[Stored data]
@[simp] theorem goOn_cfg (k : List Work) (s : State) : (goOn k s).cfg = s.cfg := rfl
@[simp] theorem goOn_fb (k : List Work) (s : State) : (goOn k s).fb = s.fb := rfl
@[simp] theorem goOn_offset (k : List Work) (s : State) : (goOn k s).offset = s.offset := rfl
@[simp] theorem goOn_frame (k : List Work) (s : State) : (goOn k s).frame = s.frame := rfl
@[simp] theorem goOn_idx (k : List Work) (s : State) : (goOn k s).idx = s.idx := rfl
@[simp] theorem goOn_color (k : List Work) (s : State) : (goOn k s).color = s.color := rfl
@[simp] theorem goOn_run (k : List Work) (s : State) : (goOn k s).run = s.run := rfl
@[simp] theorem goOn_rem (k : List Work) (s : State) : (goOn k s).rem = s.rem := rfl
@[simp] theorem goOn_page (k : List Work) (s : State) : (goOn k s).page = s.page := rfl
@[simp] theorem goOn_col (k : List Work) (s : State) : (goOn k s).col = s.col := rfl
@[simp] theorem goOn_txbuf (k : List Work) (s : State) : (goOn k s).txbuf = s.txbuf := rfl
@[simp] theorem goOn_txlen (k : List Work) (s : State) : (goOn k s).txlen = s.txlen := rfl
@[simp] theorem goOn_txptr (k : List Work) (s : State) : (goOn k s).txptr = s.txptr := rfl
@[simp] theorem goOn_initptr (k : List Work) (s : State) : (goOn k s).initptr = s.initptr := rfl
@[simp] theorem goOn_argPage (k : List Work) (s : State) : (goOn k s).argPage = s.argPage := rfl
@[simp] theorem goOn_seq (k : List Work) (s : State) : (goOn k s).seq = k := rfl
@[simp] theorem goOn_busy (k : List Work) (s : State) : (goOn k s).busy = (!k.isEmpty) := rfl
@[simp] theorem goOn_startReq (k : List Work) (s : State) : (goOn k s).startReq = s.startReq := rfl
@[simp] theorem goOn_fStart (k : List Work) (s : State) : (goOn k s).fStart = s.fStart := rfl
@[simp] theorem goOn_fAddr (k : List Work) (s : State) : (goOn k s).fAddr = s.fAddr := rfl
@[simp] theorem goOn_fBtc (k : List Work) (s : State) : (goOn k s).fBtc = s.fBtc := rfl
@[simp] theorem goOn_inXact (k : List Work) (s : State) : (goOn k s).inXact = s.inXact := rfl
@[simp] theorem goOn_await (k : List Work) (s : State) : (goOn k s).await = s.await := rfl
@[simp] theorem goOn_tickPend (k : List Work) (s : State) : (goOn k s).tickPend = s.tickPend := rfl
@[simp] theorem goOn_tickEn (k : List Work) (s : State) : (goOn k s).tickEn = s.tickEn := rfl
@[simp] theorem goOn_playing (k : List Work) (s : State) : (goOn k s).playing = s.playing := rfl
@[simp] theorem goOn_initDone (k : List Work) (s : State) : (goOn k s).initDone = s.initDone := rfl
@[simp] theorem goOn_hb (k : List Work) (s : State) : (goOn k s).hb = s.hb := rfl
@[simp] theorem goOn_fault (k : List Work) (s : State) : (goOn k s).fault = s.fault := rfl
@[simp] theorem goOn_wire (k : List Work) (s : State) : (goOn k s).wire = s.wire := rfl
@[simp] theorem goOn_device (k : List Work) (s : State) : (goOn k s).device = s.device := rfl
@[simp] theorem goOn_script (k : List Work) (s : State) : (goOn k s).script = s.script := rfl
@[simp] theorem goOn_hostData (k : List Work) (s : State) : (goOn k s).hostData = s.hostData := rfl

## About this exercise
Look above for the line holding "s.rem := rfl" and the line holding "s.txbuf := rfl". Retype both, and every line between them, word for word and nothing else.

## Task response
@[simp] theorem goOn_rem (k : List Work) (s : State) : (goOn k s).rem = s.rem := rfl
@[simp] theorem goOn_page (k : List Work) (s : State) : (goOn k s).page = s.page := rfl
@[simp] theorem goOn_col (k : List Work) (s : State) : (goOn k s).col = s.col := rfl
@[simp] theorem goOn_txbuf (k : List Work) (s : State) : (goOn k s).txbuf = s.txbuf := rfl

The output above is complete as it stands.